* **Exercise prompt**:
The data below calls for an exact copy.

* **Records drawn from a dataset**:
####
-- ==== Sys2Proof/Laws/State.lean ====
section
/-! SUPPORT. What each named write of the state leaves in place: one lemma for each field of the state and each write,
and what a read gives after a write. -/

namespace Sys2Proof.Machine

/-! ### raise -/

@[simp] theorem dishes_raise (n : Notice) (s : State) : (raise n s).dishes = s.dishes := rfl
@[simp] theorem readers_raise (n : Notice) (s : State) : (raise n s).readers = s.readers := rfl
@[simp] theorem lockouts_raise (n : Notice) (s : State) : (raise n s).lockouts = s.lockouts := rfl
@[simp] theorem crewCodes_raise (n : Notice) (s : State) : (raise n s).crewCodes = s.crewCodes := rfl
@[simp] theorem groups_raise (n : Notice) (s : State) : (raise n s).groups = s.groups := rfl
@[simp] theorem driveClaims_raise (n : Notice) (s : State) : (raise n s).driveClaims = s.driveClaims := rfl
@[simp] theorem heatClaims_raise (n : Notice) (s : State) : (raise n s).heatClaims = s.heatClaims := rfl
@[simp] theorem budget_raise (n : Notice) (s : State) : (raise n s).budget = s.budget := rfl
@[simp] theorem waitList_raise (n : Notice) (s : State) : (raise n s).waitList = s.waitList := rfl
@[simp] theorem stations_raise (n : Notice) (s : State) : (raise n s).stations = s.stations := rfl
@[simp] theorem sectors_raise (n : Notice) (s : State) : (raise n s).sectors = s.sectors := rfl
@[simp] theorem causeEnables_raise (n : Notice) (s : State) : (raise n s).causeEnables = s.causeEnables := rfl
@[simp] theorem zones_raise (n : Notice) (s : State) : (raise n s).zones = s.zones := rfl
@[simp] theorem melt_raise (n : Notice) (s : State) : (raise n s).melt = s.melt := rfl
@[simp] theorem nextPlace_raise (n : Notice) (s : State) : (raise n s).nextPlace = s.nextPlace := rfl
@[simp] theorem mode_raise (n : Notice) (s : State) : (raise n s).mode = s.mode := rfl
@[simp] theorem options_raise (n : Notice) (s : State) : (raise n s).options = s.options := rfl
@[simp] theorem enables_raise (n : Notice) (s : State) : (raise n s).enables = s.enables := rfl
@[simp] theorem lines_raise (n : Notice) (s : State) : (raise n s).lines = s.lines := rfl
@[simp] theorem receiver_raise (n : Notice) (s : State) : (raise n s).receiver = s.receiver := rfl
@[simp] theorem answer_raise (n : Notice) (s : State) : (raise n s).answer = s.answer := rfl
@[simp] theorem resetHeld_raise (n : Notice) (s : State) : (raise n s).resetHeld = s.resetHeld := rfl
@[simp] theorem segA_raise (n : Notice) (s : State) : (raise n s).segA = s.segA := rfl
@[simp] theorem segB_raise (n : Notice) (s : State) : (raise n s).segB = s.segB := rfl
@[simp] theorem pending_raise (n : Notice) (s : State) : (raise n s).pending = s.pending := rfl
####
* **Finished task**:
-- ==== Sys2Proof/Laws/State.lean ====
section
/-! SUPPORT. What each named write of the state leaves in place: one lemma for each field of the state and each write,
and what a read gives after a write. -/

namespace Sys2Proof.Machine

/-! ### raise -/

@[simp] theorem dishes_raise (n : Notice) (s : State) : (raise n s).dishes = s.dishes := rfl
@[simp] theorem readers_raise (n : Notice) (s : State) : (raise n s).readers = s.readers := rfl
@[simp] theorem lockouts_raise (n : Notice) (s : State) : (raise n s).lockouts = s.lockouts := rfl
@[simp] theorem crewCodes_raise (n : Notice) (s : State) : (raise n s).crewCodes = s.crewCodes := rfl
@[simp] theorem groups_raise (n : Notice) (s : State) : (raise n s).groups = s.groups := rfl
@[simp] theorem driveClaims_raise (n : Notice) (s : State) : (raise n s).driveClaims = s.driveClaims := rfl
@[simp] theorem heatClaims_raise (n : Notice) (s : State) : (raise n s).heatClaims = s.heatClaims := rfl
@[simp] theorem budget_raise (n : Notice) (s : State) : (raise n s).budget = s.budget := rfl
@[simp] theorem waitList_raise (n : Notice) (s : State) : (raise n s).waitList = s.waitList := rfl
@[simp] theorem stations_raise (n : Notice) (s : State) : (raise n s).stations = s.stations := rfl
@[simp] theorem sectors_raise (n : Notice) (s : State) : (raise n s).sectors = s.sectors := rfl
@[simp] theorem causeEnables_raise (n : Notice) (s : State) : (raise n s).causeEnables = s.causeEnables := rfl
@[simp] theorem zones_raise (n : Notice) (s : State) : (raise n s).zones = s.zones := rfl
@[simp] theorem melt_raise (n : Notice) (s : State) : (raise n s).melt = s.melt := rfl
@[simp] theorem nextPlace_raise (n : Notice) (s : State) : (raise n s).nextPlace = s.nextPlace := rfl
@[simp] theorem mode_raise (n : Notice) (s : State) : (raise n s).mode = s.mode := rfl
@[simp] theorem options_raise (n : Notice) (s : State) : (raise n s).options = s.options := rfl
@[simp] theorem enables_raise (n : Notice) (s : State) : (raise n s).enables = s.enables := rfl
@[simp] theorem lines_raise (n : Notice) (s : State) : (raise n s).lines = s.lines := rfl
@[simp] theorem receiver_raise (n : Notice) (s : State) : (raise n s).receiver = s.receiver := rfl
@[simp] theorem answer_raise (n : Notice) (s : State) : (raise n s).answer = s.answer := rfl
@[simp] theorem resetHeld_raise (n : Notice) (s : State) : (raise n s).resetHeld = s.resetHeld := rfl
@[simp] theorem segA_raise (n : Notice) (s : State) : (raise n s).segA = s.segA := rfl
@[simp] theorem segB_raise (n : Notice) (s : State) : (raise n s).segB = s.segB := rfl
@[simp] theorem pending_raise (n : Notice) (s : State) : (raise n s).pending = s.pending := rfl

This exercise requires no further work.